[Stored data]
-- ==== Sys2Proof/Syntax.lean ====
section
/-! DEFINITION. The instruction syntax: the bundle (R96), the heads of move words (R100) and the one inductive of all steps. -/

namespace Sys2Proof

/-- The 256 bits of a bundle, cut into its fields (R96). -/
structure Bundle where
  /-- [31:0]: the header (R98). -/
  hdr : BitVec 32 := 0
  /-- Slots 0 to 5: the move slots (R100). -/
  m0 : BitVec 24 := 0
  m1 : BitVec 24 := 0
  m2 : BitVec 24 := 0
  m3 : BitVec 24 := 0
  m4 : BitVec 24 := 0
  m5 : BitVec 24 := 0
  /-- Slot 6: the matrix slot (R112). -/
  mat : BitVec 24 := 0
  /-- Slot 7: the engine slot (R114). -/
  eng : BitVec 24 := 0
  /-- [255:224]: the immediate pool (R99). -/
  pool : BitVec 32 := 0
deriving DecidableEq, Repr

/-- The fields of a trigger move beside its unit and port (R100): W, INV, GRD and the source field. -/
structure MoveHead where
  w : BitVec 1
  inv : BitVec 1
  grd : BitVec 2
  src : BitVec 10
deriving DecidableEq, Repr

/-- The fields of a move that is no trigger, whose W must be 0 (R104). -/
structure PlainHead where
  inv : BitVec 1
  grd : BitVec 2
  src : BitVec 10
deriving DecidableEq, Repr

/-- A request of the host (R388, R389): through BAR 0 (region 10 of the device), BAR 2 (the device's HBM, as much as its size
exposes) or BAR 4 (the MSI-X table and pending bits), or to physical memory (HDM, host memory). -/
inductive HostReq where
  | barRead (off size : Nat)
  | barWrite (off size : Nat) (val : Dw)
  | bar2Read (off size : Nat)
  | bar2Write (off size : Nat) (val : Dw)
  | bar4Read (off size : Nat)
  | bar4Write (off size : Nat) (val : Dw)
  | memRead (pa size : Nat)
  | memWrite (pa size : Nat) (val : Dw)
deriving DecidableEq, Repr

/-- What a packet's launch takes from the descriptor of its queue (R359, R400): OWNER, PTROOT, PRIV, DEVMASK, and the highest class. -/
structure QueueRights where
  owner : Byte := 0
  root : Nat := 0
  priv : Bool := false
  devmask : Nat := 0
  cls : Nat := 0
deriving DecidableEq, Repr

/-- A message that arrives over Orbit from another device of the domain (R386, R431, R434). -/
inductive OrbitMsg where
  | load (pa size : Nat)
  | store (pa size : Nat) (val : Dw)
  | fetchAdd (pa size : Nat) (val : Dw)
  | swap (pa size : Nat) (val : Dw)
  | cas (pa size : Nat) (cmp val : Dw)
  | notify (die q : Nat) (val : Dw)
  /-- A packet's share for device `dst`, forwarded by launch `launch` of device `dev`, and the completion of the share of device `dev`
  with its status. -/
  | share (dst dev launch : Nat) (die q : Nat) (own : QueueRights) (packet : List Dw)
  | shareDone (dst launch : Nat) (dev status : Nat)
  /-- The launch that device `dev` has forwarded is killed (R384, R386). -/
  | shareKill (dst dev launch status : Nat)
  /-- Energy that the share of device `dev` was charged, on its way to the launch of device `dst`; and the class that the launch which
  device `dev` has forwarded now has (R379, R386). -/
  | energy (dst launch dev units : Nat)
  | shareClass (dst dev launch cls : Nat)
  /-- The answer to a load or an atomic: the value, and whether it is poisoned. -/
  | data (pa : Nat) (val : Dw) (mark : Bool)
  /-- Another device of the domain is suspended, or runs again (R434). -/
  | peer (dev : Nat) (suspended : Bool)
  | suspend
  | resume
deriving DecidableEq, Repr

/-- Where an uncorrectable error strikes (R409, R320): a granule of an HBM stack, of a line in the L2 or in a core's L1, of a core's
scratchpad, a segment of a core's stream accumulator store, or a row of an accumulator tile. -/
inductive PoisonPlace where
  | mem (granule : Nat)
  | l2 (granule : Nat)
  | l1 (core granule : Nat)
  | scratch (core granule : Nat)
  | segment (core row : Nat)
  | tileRow (core tile row : Nat)
deriving DecidableEq, Repr

/-- What the scrubber finds in one granule (R416): correct, correctable, or uncorrectable. -/
inductive ScrubResult where
  | clean
  | correctable
  | uncorrectable
deriving DecidableEq, Repr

## [What is being asked]
Look above for the line holding "the launch which" and the line holding "(suspended : Bool)". Retype both, and every line between them, word for word and nothing else.

## [Answer space]
  /-- Energy that the share of device `dev` was charged, on its way to the launch of device `dst`; and the class that the launch which
  device `dev` has forwarded now has (R379, R386). -/
  | energy (dst launch dev units : Nat)
  | shareClass (dst dev launch cls : Nat)
  /-- The answer to a load or an atomic: the value, and whether it is poisoned. -/
  | data (pa : Nat) (val : Dw) (mark : Bool)
  /-- Another device of the domain is suspended, or runs again (R434). -/
  | peer (dev : Nat) (suspended : Bool)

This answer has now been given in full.